**DATA FOR ANALYSIS**
----

-- ==== Sys2Proof/Machine/ExecFault.lean ====
section
/-! DEFINITION. The meanings of the commands of fault masking, background work and policy (chapter 14), one a row of the table; a command that finds the node in
a state in which its event cannot happen changes nothing. -/

namespace Sys2Proof.Machine

/-- SELF_TEST_END (R360): A unit's self-test ends with a transient, spared, retired, held or lost outcome. -/
def execSelfTestEnd (r : TestResult) (s : State) : Host.Outcome State Fault Refusal := .next (settle s (selfTestEnd s r))

/-- LANE_RETIRE_DONE (R361): After 4 RETIRING messages and 100 µs the lane enters RETIRED and idles. -/
def execLaneRetireDone (l : Fin 4) (s : State) : Host.Outcome State Fault Refusal := .next (settle s (laneRetireDone s l))

/-- UNIT_TEST_CMD (R357): FLT_UNITCMD OP 1 puts a unit into the fault queue. -/
def execUnitTestCmd (req : Req) (be : BitVec 4) (v : Word) (s : State) : Host.Outcome State Fault Refusal :=
  .next (settle s (regCommand s req 0xB00C be v false))

/-- UNIT_RETIRE_CMD (R361): FLT_UNITCMD OP 2 retires a lane. -/
def execUnitRetireCmd (req : Req) (be : BitVec 4) (v : Word) (s : State) : Host.Outcome State Fault Refusal :=
  .next (settle s (regCommand s req 0xB00C be v false))

/-- UNIT_RETURN_CMD (R363): FLT_UNITCMD OP 3 returns a retired or held unit through a test. -/
def execUnitReturnCmd (req : Req) (be : BitVec 4) (v : Word) (s : State) : Host.Outcome State Fault Refusal :=
  .next (settle s (regCommand s req 0xB00C be v false))

/-- DISAGREE_CHECK (R365): Every 1 ms REQ and EFF are compared; sustained disagreement queues the unit. -/
def execDisagreeCheck (s : State) : Host.Outcome State Fault Refusal := .next (settle s (disagreeCheck s))

/-- WATCHDOG_EXPIRY (R366): The management watchdog expires and the processor restarts while the data path runs on. -/
def execWatchdogExpiry (sramError : Bool) (s : State) : Host.Outcome State Fault Refusal := .next (settle s (watchdogExpiry s sramError))

/-- MGMT_RESTART_DONE (R366): The management processor completes its restart and policy and fault handling resume. -/
def execMgmtRestartDone (s : State) : Host.Outcome State Fault Refusal := .next (settle s (mgmtRestartDone s))

/-- MGMT_RESTART_WAIT (R367): The back-off wait before a further restart expires. -/
def execMgmtRestartWait (s : State) : Host.Outcome State Fault Refusal := .next (settle s (mgmtRestartWait s))

/-- POLICY_TICK (R370): Every 1 ms the engine evaluates house and image rules and takes the actions of those that fire. -/
def execPolicyTick (s : State) : Host.Outcome State Fault Refusal := .next (settle s (policyTick s))

/-- SRAM_SCRUB_LINE (R368): One SRAM line is scrubbed per 1,024 fabric cycles, correcting or reporting errors. -/
def execSramScrubLine (found : ScrubFind) (s : State) : Host.Outcome State Fault Refusal := .next (settle s (sramScrubLine s found))

/-- MRAM_SCRUB_STEP (R368): A paced MRAM scrub access corrects or reports errors. -/
def execMramScrubStep (found : ScrubFind) (s : State) : Host.Outcome State Fault Refusal := .next (settle s (mramScrubStep s found))

/-- PILOT_TRIM_TIMER (R368): Every 10 s the Pilot RC is trimmed against the crystal. -/
def execPilotTrimTimer (dev : Int) (s : State) : Host.Outcome State Fault Refusal := .next (settle s (pilotTrimTimer s dev))

/-- WEAR_LEVEL_COPY_DONE (R387): A wear-levelling copy completes and the map switches in one verified header write. -/
def execWearLevelCopyDone (bankB : Bool) (logical : Nat) (dest : Nat) (s : State) : Host.Outcome State Fault Refusal :=
  .next (settle s (wearLevelCopyDone s bankB logical dest))

/-- FLT_CNT_CLEAR (R119): A write of FLT_CNTCLR clears fault and rule counters and leaves a clear record. -/
def execFltCntClear (req : Req) (be : BitVec 4) (v : Word) (s : State) : Host.Outcome State Fault Refusal :=
  .next (settle s (regCommand s req 0xB0FC be v false))

end Sys2Proof.Machine
end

----

**YOUR INSTRUCTIONS**
Copy verbatim, from the listing above, each line from the one containing "runs on. -/" down to the one containing "def execWatchdogExpiry (sramError", inclusive.

**EXERCISE OUTPUT**
/-- WATCHDOG_EXPIRY (R366): The management watchdog expires and the processor restarts while the data path runs on. -/
def execWatchdogExpiry (sramError : Bool) (s : State) : Host.Outcome State Fault Refusal := .next (settle s (watchdogExpiry s sramError))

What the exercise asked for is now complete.